Swarm technology may be thought of as insect logic. Ants behave in the colony’s interest, but without specific guidance. How can an animal with a brain the size of a grain of sand create a nest, find food, support a queen and expand to new areas? Each ant is an individual point of simple intelligence, and with rules that are shared by all ants. Everything that the ant colony needs to get done, gets done. Simplicity also extends to the ant communication, by using pheromones, the ants communicate with each other without personal contact by reviewing the chemicals left behind by another ant. Ants are great with parallel operations, since there is no single point of control for all actions, but only one ant is empowered to reproduce, the queen. In this way the colony is controlled, and the needs of the colony are met.
Think of a Big Data problem. The MapReduce architecture creates multiple threads. Simple key/value logic is applied and then shuffled to create a reduced data output that has been intelligently organized. Each of the MapReduce nodes has simple intelligence to perform a key/value matching. But in the world of swarm intelligence, this could be done by a multitude of agents, not just a few processors in a batch job. What if you could release multiple agents into your database of unstructured data to look for anomalies, weed out spurious data or corrupted files, organize data by individual attributes, or identify alternate routes if there are networking problems. Perhaps swarm intelligence could comb Facebook data to find the next mentally unstable serial killer before they strike. The beauty is that these agents can be programmed with different simple logic, and in doing so the cost is kept low and the performance is kept high. The simple intelligence might be programmed to include filetype, age, data protection profile, source, encryption, etc.

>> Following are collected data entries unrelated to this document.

/-- The state with every snapshot of every configuration changed. -/
def mapSnaps (s : State) (f : Snapshot → Snapshot) : State :=
  { s with resil := { s.resil with snaps := s.resil.snaps.map fun c =>
      { c with flying := c.flying.map f, done := c.done.map f, kept := c.kept.map f } } }

/-- The Duplicate layer is EMPTY (R418): no snapshot is held by the partner, none is on its way, and a RESTORE that reads
from it fails. -/
def emptyDuplicate (s : State) : State :=
  let s := dropRestore s (fun c => c.restore.any fun r => r.source == 0 && !r.replay) 21
  mapSnaps s fun f => { f with data := f.data &&& 6, trailer := f.trailer &&& 6, dataMsg := none, trailMsg := none }

/-- The pairing ends on this side (R418): its window is free and its contents gone. -/
def unpair (s : State) : State :=
  let s := match s.flash.pairing with
    | some p => loseBytes s p.base p.len
    | none => s
  let s := modFlash s fun f => { f with pairing := none }
  { s with resil := { s.resil with sharedFeed := false, peerFeed := 0, peerSerial := [], peerLen := 0 } }

/-- A message that the partner refused confirms nothing (R423). -/
def spoilMessage (s : State) (m : BitVec 32) : State :=
  mapSnaps s fun f => { f with
    dataMsg := if f.dataMsg = some m then none else f.dataMsg
    trailMsg := if f.trailMsg = some m then none else f.trailMsg }

/-- A session is over: it leaves the list (R281). -/
def dropSession (s : State) (n : BitVec 24) : State :=
  let dup := match findSession s n with
    | some x => x.dup
    | none => false
  let s := if dup then emptyDuplicate s else s
  modEyes s fun e => { e with sessions := e.sessions.filter fun x => x.num != n }

/-- This end closes a session with CLOSE (R281). -/
def closeSession (s : State) (n : BitVec 24) : State :=
  match findSession s n with
  | none => s
  | some x => noted (dropSession (if x.state = 1 then emit s x (blankPacket x 5) else s) n)

/-- A job's end closes its sessions (R281). -/
def closeJobSessions (s : State) (j : BitVec 6) : State :=
  (s.eyes.sessions.filter fun x => !x.dup && x.job == j).foldl (fun s x => closeSession s x.num) s

/-- ESEND's target descriptor (R278): TA, session, and whether a reserved bit is set. -/
def targetOf (w : Word128) : Nat × BitVec 24 × Bool := (fld w 0 48, w.extractLsb' 48 24, fld w 72 56 != 0)

/-- The session is open for the job on core c (R278). -/
def sessionOpen (s : State) (c : CoreId) (n : BitVec 24) : Bool :=
  (getCore s c).jobId != 0 && s.eyes.sessions.any fun x =>
    x.num == n && x.state == 1 && !x.dup && x.job == (getCore s c).jobId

One premise is that swarm logic makes file structures unnecessary. All information about the data is included in the tokens (pheromone). It would allow the integration of structured and unstructured data. In sort, swarm can change everything. I won’t go so far as to say all file structures can go away. ACID test for data coherency is important for those tasks that have one correct answer, like what was my profit last year, or how many widgets are in the warehouse. For jobs like this, structured data and relational databases might be best. But for many analysis jobs, swarm may be a great improvement.
Swarm provides something that traditional data structures don’t: file intelligence. In today’s structures we have limited space to specify a rigid set of metadata that is inflexible. With swarm we can add more intelligence into the data using tokens with a combination of intelligence and information, and let them loose on our unstructured data to find organization, or to sort or otherwise manipulate data.